What IRR do you want? Do you want cash flow each year and a lower risk? Go with the value-add deal.
If you have a high-risk tolerance, and you don't need any cash flow, but you want a large multiple on your investment, you'd go with the opportunistic property in this example.

Next, Cash on cash, is the yield on the investment of the cash that you invest. So, if you’re getting a preferred return, as we've discussed, preferred return may be 8 percent year over year, and that would be cash on cash that you’re getting. Now, if it's not being paid current and the property is not producing cash flow, your cash on cash may actually be 2,3, 5 percent out of the gate and ultimately you hope it grows to that 8 percent to 10 percent. So, on an average basis, you may end up with an 8 percent cash on cash. For example, if you invest $1 million in a deal and your cash flow is $100,000, then you'd be making 10 percent cash on cash on the deal. Simple example.

Next, Equity multiple is if you give me $1 and the deal is operated for three years, and after three years I give you back $2, you would have a 2x equity multiple or two times on your investment. You would then calculate IRR and cash on cash and return on costs and other metrics based on the time of the investment. In this case, it's three years. So, there's a couple of calculations and most general partner, sponsors and investment firms will break all this down. Post disposition, most firms will then send out performance metrics on this specific deal and investment.

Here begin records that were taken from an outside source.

/-! ### The pixel shader -/

/-- The per-channel laws of the blend: for every `fg` with bit 15 set and every `bg` (40_pixel_shader.md R158,
which the spec marks as derived from R151 to R155). -/
def Obligations.BlendFollowsThePerChannelLaws : Prop :=
  ∀ fg bg : Pixel, maskBit fg = true →
    (∀ m, maskBit (blend m fg bg) = true)
    ∧ (∀ ch : Pixel → BitVec 5, ch = red ∨ ch = green ∨ ch = blue →
        (ch (blend .halfHalf fg bg)).toNat = ((ch fg).toNat + (ch bg).toNat) / 2
        ∧ (ch (blend .add fg bg)).toNat = min 31 ((ch fg).toNat + (ch bg).toNat)
        ∧ (ch (blend .sub fg bg)).toNat = (ch bg).toNat - (ch fg).toNat
        ∧ (ch (blend .quarterAdd fg bg)).toNat = min 31 ((ch bg).toNat + (ch fg).toNat / 4))

/-- The packed colours as the rules write them, with shifts and ors of numbers, for every table `L`: a modulated texel and
an untextured colour (40_pixel_shader.md R147, R149). -/
def Obligations.ColoursArePackedAsWritten : Prop :=
  ∀ (lut : Nat → BitVec 5) (texel : Pixel) (r g b : Byte) (trans : Bool),
    (modulate lut texel r g b).toNat =
        (lut (((texel.toNat &&& 31) * r.toNat) >>> 4)).toNat
          ||| (lut (((texel.toNat >>> 5 &&& 31) * g.toNat) >>> 4)).toNat <<< 5
          ||| (lut (((texel.toNat >>> 10 &&& 31) * b.toNat) >>> 4)).toNat <<< 10
          ||| (texel.toNat &&& 0x8000)
      ∧ (flatColor lut trans r g b).toNat =
        (lut r.toNat).toNat ||| (lut g.toNat).toNat <<< 5 ||| (lut b.toNat).toNat <<< 10
          ||| (if trans then 0x8000 else 0)

/-- Add is symmetric as packed RGB, bit 15 left out, for all words (95_test_vectors.md L1-INV6). -/
def Obligations.AddBlendIsSymmetric : Prop :=
  ∀ a b : Pixel, blend .add a b &&& 0x7FFF = blend .add b a &&& 0x7FFF

/-- The word a pixel is given. Untextured, its bit 15 is that of `MASK_OR`, whether or not it blends (40_pixel_shader.md
R156). In every form: none when the mask test hits (R157) or the texel is 0 (R145); otherwise the colour with all bits of
`MASK_OR`, where the colour is the raw texel (R148), the modulated one (R147) or the untextured one (R149), dithered by
R146, and is blended, under TRANS, exactly when the TEXEL has bit 15 set or there is none (R151, R156). -/
def Obligations.UntexturedWordsKeepBit15Clear : Prop :=
  ∀ (sh : Shader) (m : Memory) (f : Frag),
    (∀ w : Pixel, sh.eff.tex = false → pixelWord sh m f = some w → maskBit w = maskBit sh.cfg.maskOr)
    ∧ ∀ (bg texel colour : Pixel) (lut : Nat → BitVec 5),
      bg = m.vread f.x.toNat f.y.toNat →
      texel = fetchTexel sh.cfg m (windowU sh.cfg f.u) (windowV sh.cfg f.v) →
      lut = ditherLut sh.dither (if sh.eff.dith then (f.y % 4).toNat else 2) (if sh.eff.dith then (f.x % 4).toNat else 3) →
      colour = (if sh.eff.raw then texel else modulate lut texel f.r f.g f.b) →
        (bg &&& sh.cfg.maskAnd ≠ 0 → pixelWord sh m f = none)
        ∧ (sh.eff.tex = true → texel = 0 → pixelWord sh m f = none)
        ∧ (bg &&& sh.cfg.maskAnd = 0 → sh.eff.tex = true → texel ≠ 0 →
            (sh.eff.trans = false ∨ maskBit texel = false → pixelWord sh m f = some (colour ||| sh.cfg.maskOr))
            ∧ (sh.eff.trans = true → maskBit texel = true →
                pixelWord sh m f = some (blend sh.cfg.bmode colour bg ||| sh.cfg.maskOr)))
        ∧ (bg &&& sh.cfg.maskAnd = 0 → sh.eff.tex = false →
            (sh.eff.trans = false → pixelWord sh m f = some (flatColor lut false f.r f.g f.b ||| sh.cfg.maskOr))
            ∧ (sh.eff.trans = true →
                pixelWord sh m f =
                  some ((blend sh.cfg.bmode (flatColor lut true f.r f.g f.b) bg &&& 0x7FFF) ||| sh.cfg.maskOr)))

/-- With the default matrix an undithered channel is `min(31, v >> 3)` for every 9-bit `v`, and modulation by 128 is the
identity on texels (10_state.md R36, 40_pixel_shader.md R147); the matrix is from general knowledge (G1, log 20). The
default matrix meets what 10_state.md R37 has a model assume, and under every matrix that meets it the two scenarios R37
names come out: undithered (255, 0, 0) is `0x001F`, and the texel `0x7FFF` modulated by 255 stays `0x7FFF`. -/
def Obligations.UnditheredModulationBy128IsTheIdentity : Prop :=
  (∀ v : Nat, v < 512 → (ditherLut defaultDitherMatrix 2 3 v).toNat = min 31 (v / 8))
    ∧ (∀ texel : Pixel, modulate (ditherLut defaultDitherMatrix 2 3) texel 128 128 128 = texel)
    ∧ DitherAdmissible defaultParams
    ∧ ∀ p : Params, DitherAdmissible p →
        flatColor (ditherLut p.ditherMatrix 2 3) false 255 0 0 = 0x001F
          ∧ modulate (ditherLut p.ditherMatrix 2 3) 0x7FFF 255 255 255 = 0x7FFF
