-- ==== Sys2Proof/Laws/PerInstr.lean ====
section
/-!
SUPPORT. Families of statements with one lemma per command.
-/

namespace Sys2Proof.Laws.EncodedLength

/-- A command's record has the length of its kind (30_encoding.md R102, R109). -/
def Statement (i : Instr) : Prop := (encode i).length = i.kind.length

theorem rect (f : RectFlags) (c : DrawCfg) (origin : XY) (size : Size) (color : Color) (uv : UV) :
    Statement (.rect f c origin size color uv) := rfl

theorem line (f : LineFlags) (c : DrawCfg) (p0 p1 : LineVertex) : Statement (.line f c p0 p1) := rfl

theorem tri (f : PolyFlags) (c : DrawCfg) (v0 v1 v2 : Vertex) : Statement (.tri f c v0 v1 v2) := rfl

theorem quad (f : PolyFlags) (c : DrawCfg) (v0 v1 v2 v3 : Vertex) : Statement (.quad f c v0 v1 v2 v3) := rfl

theorem setarea (left top right bottom : BitVec 16) : Statement (.setarea left top right bottom) := rfl

end Sys2Proof.Laws.EncodedLength
end

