variable {da : DrawArea} {c : DrawCfg} {p : Planes} {row : RowPos} {w : Nat} (hw : hi - lo ≤ w)
include hw

/-- A half between the vertices `a` and `b`, walked down from `a` or up from `b`. -/
theorem Sorted.Fits.length_half_le {a b : TriVertex} {step : Int} {dec : Bool} (ha : lo ≤ a.x ∧ a.x ≤ hi)
    (hb : lo ≤ b.x ∧ b.x ≤ hi) (h0 : s.v0.y ≤ a.y) (hab : a.y ≤ b.y) (h2 : b.y ≤ s.v2.y)
    (hstep : a.y < b.y → step = xStep (b.x - a.x) (b.y - a.y)) :
    (Half.frags da c p row (mkHalf s.rf (xfp (if dec then b else a).x) step (s.longAt (if dec then b else a).y)
      s.baseStep (if dec then b else a).y (if dec then a else b).y dec)).length ≤ (b.y - a.y).natAbs * w := by
  have htall := hf.tall
  cases dec
  · refine length_mkHalf_le hw (fun z hz hz' => ?_) fun z hz hz' => ?_
    all_goals simp only [Bool.false_eq_true, if_false] at *
    · rw [hstep (by omega)]
      exact inColumns_from_upper ha hb (by omega) (by omega) (by omega) (by omega)
    · exact hf.long (by omega) (by omega)
  · rw [← Int.natAbs_neg, neg_sub]
    refine length_mkHalf_le hw (fun z hz hz' => ?_) fun z hz hz' => ?_
    all_goals simp only [if_true] at *
    · rw [hstep (by omega)]
      exact inColumns_from_lower ha hb (by omega) (by omega) (by omega) (by omega)
    · exact hf.long (by omega) (by omega)

theorem Sorted.Fits.length_upper_le :
    (Half.frags da c p row s.upper).length ≤ (s.v1.y - s.v0.y).natAbs * w :=
  hf.length_half_le hw hf.v0 hf.v1 le_rfl hf.rows.1 hf.rows.2 fun h => if_neg (by omega)

theorem Sorted.Fits.length_lower_le :
    (Half.frags da c p row s.lower).length ≤ (s.v2.y - s.v1.y).natAbs * w :=
  hf.length_half_le hw hf.v1 hf.v2 hf.rows.1 hf.rows.2 le_rfl fun h => if_neg (by omega)

end

/-- A triangle that is not too large lies on at most 511 rows of at most 1023 pixels (43_triangle.md R236). -/
theorem Sorted.fits_of_not_oversized {s : Sorted} (hrows : s.v0.y ≤ s.v1.y ∧ s.v1.y ≤ s.v2.y)
    (h : s.oversized = false) : s.v2.y - s.v0.y ≤ 511 ∧ ∃ lo hi, s.Fits lo hi ∧ hi - lo ≤ 1023 := by
  simp only [Sorted.oversized, Bool.or_eq_false_iff, decide_eq_false_iff_not, not_le, maxPrimitiveWidth,
    maxPrimitiveHeight] at h
  obtain ⟨⟨⟨h02, h12⟩, h01⟩, htall⟩ := h
  refine ⟨by omega, min s.v0.x (min s.v1.x s.v2.x), max s.v0.x (max s.v1.x s.v2.x), ⟨?_, ?_, ?_, hrows, ?_⟩, ?_⟩ <;>
    omega

theorem length_triangleFrags_le (da : DrawArea) (cfg : DrawCfg) (f : PolyFlags) (second : Bool) (a b c : Vertex) :
    (triangleFrags da cfg f second a b c).length ≤ 511 * 1023 := by
  unfold triangleFrags
  have hrows := sortY_rows (triVertex a) (triVertex b) (triVertex c)
  generalize sortY (triVertex a) (triVertex b) (triVertex c) = s at hrows
  dsimp only
  split
  · simp
  · rename_i hdrop
    simp only [Sorted.dropped, Bool.or_eq_true, not_or, Bool.not_eq_true] at hdrop
    obtain ⟨htall, lo, hi, hf, hw⟩ := Sorted.fits_of_not_oversized hrows hdrop.1.2
    generalize s.planes f.shade f.tex = p
    have hupper (k : Nat) := hf.length_upper_le (da := da) (c := cfg) (p := p) (row := ⟨second, k⟩) (w := 1023) hw
    have hlower (k : Nat) := hf.length_lower_le (da := da) (c := cfg) (p := p) (row := ⟨second, k⟩) (w := 1023) hw
    have hrowsum : (s.v1.y - s.v0.y).natAbs + (s.v2.y - s.v1.y).natAbs ≤ 511 := by omega
    calc _ ≤ (s.v1.y - s.v0.y).natAbs * 1023 + (s.v2.y - s.v1.y).natAbs * 1023 := by
          rw [List.length_append]
          unfold Sorted.half0 Sorted.half1
          cases s.vo
          · exact Nat.add_le_add (hupper 0) (hlower 1)
          · exact (Nat.add_le_add (hlower 0) (hupper 1)).trans_eq (Nat.add_comm _ _)
      _ ≤ 511 * 1023 := by omega

/-- Settles O34. -/
theorem pixelStepsAreBounded : Obligations.PixelStepsAreBounded := by
  unfold Obligations.PixelStepsAreBounded
  intro p da i
  cases i with
  | rect f c o sz col uv => exact length_rectFrags_le da c o sz col uv
  | line f c p0 p1 => exact length_lineFrags_le da f.shade c p0 p1
  | tri f c v0 v1 v2 => exact length_triangleFrags_le da c f false v0 v1 v2
  | quad f c v0 v1 v2 v3 =>
    have h0 := length_triangleFrags_le da c f false v0 v1 v2
    have h1 := length_triangleFrags_le da c f true (quadSecond p.quadOrder v1 v2 v3).1
      (quadSecond p.quadOrder v1 v2 v3).2.1 (quadSecond p.quadOrder v1 v2 v3).2.2
    change (quadFrags da c f p.quadOrder v0 v1 v2 v3).length ≤ _
    rw [quadFrags, List.length_append]
    omega
  | setarea => rfl

/-! ### Fields that the effective flags ignore (30_encoding.md R115) -/

/-- A shader call as the shader reads it: the texture coordinates only under TEX. -/
def Frag.read (tex : Bool) (f : Frag) : Frag := if tex then f else { f with u := 0, v := 0 }

theorem Frag.read_false (f : Frag) : f.read false = { f with u := 0, v := 0 } := rfl

@[simp] theorem Frag.read_pos (tex : Bool) (f : Frag) : (f.read tex).pos = f.pos := by cases tex <;> rfl

@[simp] theorem Frag.read_x (tex : Bool) (f : Frag) : (f.read tex).x = f.x := by cases tex <;> rfl

@[simp] theorem Frag.read_y (tex : Bool) (f : Frag) : (f.read tex).y = f.y := by cases tex <;> rfl

theorem shadeMem_read (sh : Shader) (m : Memory) (f : Frag) : shadeMem sh m (f.read sh.eff.tex) = shadeMem sh m f := by
  cases ht : sh.eff.tex with
  | true => rfl
  | false =>
    unfold shadeMem pixelWord
    rw [foreground_untextured ht, foreground_untextured ht]
    rfl

theorem drawFrags_read (k : Kind) (sh : Shader) (fs : List Frag) (s : State) :
    drawFrags k sh (fs.map (Frag.read sh.eff.tex)) s = drawFrags k sh fs s := by
  induction fs generalizing s with
  | nil => rfl
  | cons f fs ih => simp only [List.map_cons, drawFrags, shadeMem_read, Frag.read_pos, Frag.read_x, Frag.read_y, ih]

/-- Two draws of one kind are alike when their shaders give every pixel the same word and read the same of their pixels:
nothing else of the commands is read. -/
theorem execDraw_congr {i i' : Instr} {sh sh' : Shader} {fs fs' : List Frag} {s : State} (hr : s.ready = true)
    (hw : WellFormed i = true) (hw' : WellFormed i' = true) (hk : i.kind = i'.kind)
    (hsh : pixelWord sh = pixelWord sh') (hfs : fs.map (Frag.read sh.eff.tex) = fs'.map (Frag.read sh.eff.tex)) :
    execDraw i sh fs s = execDraw i' sh' fs' s := by
  have hall : shadeAll sh = shadeAll sh' := by
    have hone : shadeMem sh = shadeMem sh' := by
      funext m f
      rw [shadeMem, shadeMem, hsh]
    funext m fs
    rw [shadeAll, shadeAll, hone]
  have hpixels : execDraw i sh fs s = execDraw i sh fs' s := by
    unfold execDraw
    rw [← drawFrags_read _ _ fs, hfs, drawFrags_read]
  rw [hpixels]
  simp only [State.ready, Bool.and_eq_true, decide_eq_true_eq] at hr
  obtain ⟨hs, hd⟩ := hr
  rcases allInside_or_first_outside fs' with hin | ⟨pre, g, post, rfl, hin, hout⟩
  · rw [execDraw_completes hs hd hw hin, execDraw_completes hs hd hw' hin, hall]
  · rw [execDraw_faults hs hd hw hin hout, execDraw_faults hs hd hw' hin hout, hall, hk]

section
variable {e : EffFlags} {c c' : DrawCfg} (h : SameEffectiveCfg e c c')
include h

theorem SameEffectiveCfg.interlaced_eq : interlaced c = interlaced c' := by
  obtain ⟨-, -, hilace, halsb, -⟩ := h
  funext y
  unfold interlaced
  rw [← hilace]
  cases hi : c.ilace with
  | false => rfl
  | true => rw [halsb hi]

/-- A fetch under TEX reads only what the two agree on: the direct mode reads no palette. -/
theorem SameEffectiveCfg.fetchTexel_eq (ht : e.tex = true) (m : Memory) (u v : Byte) :
    fetchTexel c m (windowU c u) (windowV c v) = fetchTexel c' m (windowU c' u) (windowV c' v) := by
  obtain ⟨-, -, -, -, -, -, htex⟩ := h
  obtain ⟨hmode, hpx, hpy, hax, hay, hox, hoy, hclut⟩ := htex ht
  unfold fetchTexel windowU windowV pageCoord clutCoord
  rw [← hmode, ← hpx, ← hpy, ← hax, ← hay, ← hox, ← hoy]
  by_cases hd : c.tmode = .direct15
  · rw [hd]
  · rw [(hclut hd).1, (hclut hd).2]

theorem SameEffectiveCfg.foreground_eq (d : DitherMatrix) (m : Memory) (f : Frag) :
    foreground ⟨e, c, d⟩ m f = foreground ⟨e, c', d⟩ m f := by
  cases ht : e.tex with
  | false => rw [foreground_untextured ht, foreground_untextured ht]
  | true => simp only [foreground, h.fetchTexel_eq ht]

Lastly, return on cost is another comparable to use when analyzing different investment opportunities. Investors like return on cost because it is the yield on dollars invested in the deal If you were to pay all cash.  Similar to a Cap Rate but includes capital expenditures (renovations) dollars invested.  It’s the potential future yield. The calculation is the future NOI in the expected disposition year divided by the purchase price plus capital expenditure (renovations).  This would give you the potential yield if you were to pay all cash or return on cost of the project.  

In summary, there are many ways for you to analyze apartment community investments.

In our opinion, these are the four main return metrics that you as an investor should be considering, to pursue apartment community investment as it relates to investment yields and expectations - cash on cash return, return on cost, internal rate of return, equity multiple.